Debout L'Auvergne

Debout L'Auvergne

Antisémitisme

 

J'ai eu la grippe cet hiver. Cet état de faiblesse générale, de fièvre et de douleurs abdominales, m'a contraint à déambuler dans du lit au canapé et du canapé au lit plusieurs jours d'affilés. Il se trouve que dans notre maison, pour aller du lit au canapé on passe devant une modeste bibliothèque que l'on aimerait tant voir s'étendre encore et encore sur les autres murs et jusqu'au plafond. Cependant l'on y trouve déjà quelques perles précieuses. Sur ordre du médecin donc, je reste chez moi et j'ai tout le loisir de choisir dans ma bibliothèque une sélection de livres et, libéré du scrupule de n'être pas allé travailler, je planifie avec ambition les lectures de ma convalescence.

 

Ainsi j'ai relu Les Animaux dénaturés de Vercors, que je préconise fortement.
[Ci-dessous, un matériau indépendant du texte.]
theorem State.changing_blocks (s : State) :
    (∃ b k, s.changing.engine =
      { s.engine with
        state := .running, step := some .x2, delaying := false, stepTime := 0, exitTime := none, timeLimit := none
        run := false, requests := { s.engine.requests with start := b }, refused := k, speedHold := some 0
        blowerHold := some s.pp.fanAirflow, marks := s.engine.marks + 1
        stepsLoaded := s.engine.stepsLoaded + 1
        status := { s.engine.status with proc := s.engine.running, step := some .x1 } }) ∧
    s.protection.Closes s.changing.protection .changeover ∧
    s.changing.protection.stopAge = (if s.engine.run = true then 0 else s.protection.stopAge) ∧
    (s.engine.requests = .empty → s.changing.engine.requests = .empty) := by
  obtain ⟨⟨b, k, he⟩, hcloses, hage, _⟩ := s.applied_x1
  have hq := (s.applied_keepsProcedure .x1).2.2
  have hf := (s.applied_plant .x1).trans (State.writeBoundary_plant .x1 false _)
  have hwe := congrArg State.engine (State.writeBoundary_eq (s := s.applied .x1) (st := .x1) false (by simp))
  have hwp := congrArg State.protection (State.writeBoundary_eq (s := s.applied .x1) (st := .x1) false (by simp))
  rw [State.changing]
  generalize (s.applied .x1).writeBoundary .x1 false = w at hf hwe hwp ⊢
  rw [State.setEngine_engine, he, Bool.or_false] at hwe
  rw [State.setEngine_protection] at hwp
  rw [he] at hq
  obtain ⟨he2, hp2⟩ := w.enter_x2
  rw [he2, hp2, hwe, hwp, hf.pp]
  exact ⟨⟨b, k, rfl⟩, hcloses, hage, hq⟩

/-- X2's outputs: the compressor off and the blower at the fan airflow (R118, R123, R145). -/
theorem State.changing_outputs (s : State) :
    s.changing.capacity.speedCommand = 0 ∧ (s.aside = false → s.changing.capacity.blowerCommand = s.pp.fanAirflow) := by
  obtain ⟨⟨b, k, he⟩, _⟩ := s.changing_blocks
  have hf := (s.applied_plant .x1).trans (State.writeBoundary_plant .x1 false _)
  obtain ⟨hspeed, hblower⟩ := ((s.applied .x1).writeBoundary .x1 false).enter_outputs .x2
  refine ⟨hspeed (congrArg Engine.run he), fun ha => ?_⟩
  rw [State.changing, hblower _ (congrArg Engine.blowerHold he), hf.aside, ha]
  rfl

/-- X2's boundary, X3 at once, and S1 entered. -/
def State.changed (s : State) : State := ((s.writeBoundary .x2 false).pass .x3).enter .s1

theorem State.drive_changed {s : State} (n : Nat) (hstep : s.engine.step = some .x2)
    (hq : s.engine.requests = .empty) : s.drive (n + 6) (.boundary false) = s.changed := by
  have hq3 : ((s.writeBoundary .x2 false).enter .x3).engine.requests = .empty :=
    (((s.writeBoundary .x2 false).current .x3).applied_keepsProcedure .x3).2.2
      ((State.writeBoundary_requests .x2 false s).trans hq)
  rw [State.drive_boundary (n + 5) false hstep rfl (Engine.not_outranked_of_empty hq),
    State.drive_pass (n + 2) ⟨by simp, by simp, rfl⟩ rfl rfl
      (((s.writeBoundary .x2 false).current .x3).applied_keepsProcedure .x3).2.1 rfl (Engine.not_outranked_of_empty hq3)]
  exact State.drive_s1 n _

/-- The valve is driven to the mode's position, where the mode has one (R139). -/
theorem State.driveModeValve_blocks (s : State) :
    s.driveModeValve.engine = { s.engine with valve := s.modeSel.mode.valve.getD s.engine.valve } ∧
      s.driveModeValve.protection =
        { s.protection with
          valveAge := if s.modeSel.mode.valve.getD s.engine.valve = s.engine.valve then s.protection.valveAge else 0 } := by
  unfold State.driveModeValve
  cases s.modeSel.mode.valve with
  | none => exact ⟨rfl, by simp⟩
  | some v =>
    unfold State.driveValve
    by_cases hv : s.engine.valve = v
    · subst hv
      simp
    · have hne : v ≠ s.engine.valve := fun h => hv h.symm
      simp [hv, hne]

/-- A step that drives the valve to the mode's group, applied (R142, R145). -/
theorem State.applied_modeValve {st : StepId} (hst : st = .s2 ∨ st = .x3) (s : State) :
    (s.applied st).engine =
        { s.engine with
          state := .running, delaying := false, stepTime := 0
          valve := s.modeSel.mode.valve.getD s.engine.valve } ∧
      (s.applied st).protection =
        { s.protection with
          valveAge := if s.modeSel.mode.valve.getD s.engine.valve = s.engine.valve then s.protection.valveAge else 0 } := by
  have hact : s.readied.act st = s.readied.driveModeValve ∧ st.marked = false := by
    obtain rfl | rfl := hst <;> exact ⟨rfl, rfl⟩
  obtain ⟨he, hp⟩ := s.readied.driveModeValve_blocks
  rw [State.applied_engine, State.applied_protection, hact.1, hact.2, he, hp]
  exact ⟨rfl, rfl⟩

theorem State.changed_blocks (s : State) :
    s.changed.engine =
      { s.engine with
        state := .running, step := some .s1, delaying := false, stepTime := 0, exitTime := some 30
        timeLimit := none, blowerHold := none, valve := s.modeSel.mode.valve.getD s.engine.valve
        stepsLoaded := s.engine.stepsLoaded + 2
        status := { s.engine.status with proc := s.engine.running, step := some .x3 } } ∧
    s.changed.protection =
      { s.protection with
        valveAge := if s.modeSel.mode.valve.getD s.engine.valve = s.engine.valve then s.protection.valveAge else 0 } ∧
    (s.engine.run = false → s.changed.capacity.speedCommand = 0) := by
  obtain ⟨w, hw, hwe, hwp, hwm⟩ : ∃ w, w = (s.writeBoundary .x2 false).current .x3 ∧
      w.engine =
        { s.engine with
          state := .running, step := some .x3, delaying := false, stepTime := 0, exitTime := none, timeLimit := none
          stepsLoaded := s.engine.stepsLoaded + 1
          status := { s.engine.status with proc := s.engine.running, step := some .x2 } } ∧
      w.protection = s.protection ∧ w.modeSel = s.modeSel := by
    rw [State.writeBoundary_eq false (by simp), Bool.or_false]
    exact ⟨_, rfl, rfl, rfl, rfl⟩
  obtain ⟨he, hp⟩ := State.applied_modeValve (.inr rfl) w
  have hpass : (s.writeBoundary .x2 false).enter .x3 = w.applied .x3 := by rw [hw]; rfl
  have hengine : s.changed.engine =
      { s.engine with
        state := .running, step := some .s1, delaying := false, stepTime := 0, exitTime := some 30
        timeLimit := none, blowerHold := none, valve := s.modeSel.mode.valve.getD s.engine.valve
        stepsLoaded := s.engine.stepsLoaded + 2
        status := { s.engine.status with proc := s.engine.running, step := some .x3 } } := by
    rw [State.changed, (State.enter_s1 _).1, (State.pass_blocks (st := .x3) (by simp) _).1, hpass, he, hwe, hwm]
    simp only [BitVec.add_assoc]
    rfl
  refine ⟨hengine, ?_, fun hoff => ?_⟩
  · rw [State.changed, (State.enter_s1 _).2.1, (State.pass_blocks (st := .x3) (by simp) _).2, hpass, hp, hwe, hwp, hwm]
  · refine (State.applied_speed .s1 (((s.writeBoundary .x2 false).pass .x3).current .s1)).1 ?_
    exact (congrArg Engine.run hengine).trans hoff

/-- X1 let through stops the compressor and goes to X2, which waits for the stop age or goes on to S1 (R145, R157). -/
structure State.ChangesOver (s t : State) : Prop where
  running : t.engine.running = some .changeover ∧ t.engine.state = .running
  off : t.engine.run = false ∧ t.capacity.speedCommand = 0
  closed : t.protection.run = none
  record : s.protection.run.isSome = true →
    ∃ rec, t.protection.history.getLast? = some rec ∧ rec.cause = .changeover
  stopAge : t.protection.stopAge = if s.engine.run = true then 0 else s.protection.stopAge
  waits : s.engine.run = true ∨ s.protection.stopAge < 60 →
    t.engine.step = some .x2 ∧ (s.aside = false → t.capacity.blowerCommand = s.pp.fanAirflow) ∧
      t.protection.waiting = some .spacing ∧ t.engine.valve = s.engine.valve
  goesOn : s.engine.run = false → 60 ≤ s.protection.stopAge →
    t.engine.step = some .s1 ∧ t.engine.exitTime = some 30 ∧ t.engine.blowerHold = none ∧
      t.protection.waiting = none ∧ t.engine.valve = s.modeSel.mode.valve.getD s.engine.valve

theorem State.drive_x1 {s : State} (n : Nat) (hrunning : s.engine.running = some .changeover)
    (hstep : s.engine.step = some .x1) (hq : s.engine.requests = .empty) (hw : s.protection.waiting = none) :
    s.ChangesOver (s.drive (n + 10) .apply) := by
  obtain ⟨⟨b, k, he⟩, ⟨hrun, hwait, hrec⟩, hage, hempty⟩ := s.changing_blocks
  obtain ⟨hspeed, hblower⟩ := s.changing_outputs
  have hf := s.changing_plant
  rw [State.drive_changing (n + 6) hstep hq]
  generalize s.changing = c at he hrun hwait hrec hage hempty hspeed hblower hf ⊢
  split
  next hgo =>
    have hstopped : s.engine.run = false ∧ 60 ≤ s.protection.stopAge := by
      rw [hage] at hgo
      cases hon : s.engine.run <;> simp [hon] at hgo ⊢
      exact hgo
    obtain ⟨hce, hcp, hcs⟩ := c.changed_blocks
    rw [State.drive_changed n (by rw [he]) (hempty hq)]
    exact
      { running := by rw [hce, he]; exact ⟨hrunning, rfl⟩
        off := ⟨by rw [hce, he], hcs (by rw [he])⟩
        closed := by rw [hcp]; exact hrun
        record := by rw [hcp]; exact hrec
        stopAge := by rw [hcp]; exact hage
        waits := fun h => by
          obtain ⟨hoff, hold⟩ := hstopped
          obtain h | h := h
          · rw [hoff] at h; cases h
          · omega
        goesOn := fun _ _ => by rw [hce, hcp, he, hf.mode]; exact ⟨rfl, rfl, rfl, hwait.trans hw, rfl⟩ }
  next hstay =>
    rw [State.setProtection]
    exact
      { running := by rw [he]; exact ⟨hrunning, rfl⟩
        off := ⟨by rw [he], hspeed⟩
        closed := hrun
        record := hrec
        stopAge := hage
        waits := fun _ => by rw [he]; exact ⟨rfl, hblower, rfl, rfl⟩
        goesOn := fun hoff hold => by
          rw [hage, hoff] at hstay
          exact absurd hold hstay }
Une autrefois peut-être je vous en parlerai plus longuement. Dans Les Animaux dénaturés, la justice se confronte à ce débat : qu'est-ce qui définit l'homme ? C'est très agréable à lire, plein de tendresse et de justesse. Cela m'a donné envie d'en savoir plus sur cet écrivain ; il y a sorte de recherche de la vérité chez lui qui m’interpelle. Peut-être faudrait-il lire celui-là aussi, rangé juste à côté, entre Troyat et Vian : Le Silence de la Mer. Bientôt il faudra retourner au bureau, et puis celui-là n'a pas l'air long à lire, alors allons-y, c'est l'occasion.

 

Dans Le Silence de la Mer on trouve une nouvelle (c'est en effet un recueil) datée de novembre 1943 et appelée Le Songe. Le narrateur (l'auteur) y raconte que ce n'est que dans l'état de songe que notre caractère renfermé est capable de rejoindre la souffrance de nos frères humains torturés et tués dans des pays proches ou lointains.

 

« Est-ce que cela ne vous tourmentait pas, de ne pouvoir leur donner plus qu'une pensée – était-ce même une pensée ? Était-ce plus qu'une imagination vague ? Fantasmagorie bien moins consistante que cette douce chaleur du soleil, le parfum du bourgogne, l'excitation de la controverse. Et pourtant cela existait quelque part, vous le saviez, vous en aviez même des preuves : des récits indubitables, des photographies ».

 

Et moi alors, qu'est-ce-que je ressens vraiment, en voyant les images télévisées de mes frères chrétiens décapités ?

 

Le narrateur raconte alors ce songe qui enfin le fait sortir de cette « sordide solitude ». Il marche sur une plaine boueuse et déserte. La plaine se remplit progressivement d'ombres furtives, qui deviennent des hommes égarés et à l'allure décharnée. L'auteur ne le comprend qu'à la fin : il déambule dans un camp d'extermination en spectateur invisible.

 

« L'homme, derrière, s'était laissé tomber, avait lâché l'extrémité du madrier qu'il portait. Il était étendu tout de son long, la figure dans la terre boueuse. Son compagnon devant lui, debout, voûté, immobile, semblait porter sa croix, et ne bougeait pas, il ne regardait pas, il  ne pensait sans doute pas, il  ressemblait à ces pauvres chevaux abrutis qui attendent, la tête pendante, le coup de fouet qui les fera repartir. Pendant ce temps un homme noir, accouru, tentait de faire lever l'homme épuisé, à coup de trique. Je fus pris de nausée, il me semblait que l'homme ne pouvait que se laisser mourir sous les coups. Mais non. Il souleva sa carcasse décharnée, il souleva même le madrier, et l'attelage repartit en titubant. »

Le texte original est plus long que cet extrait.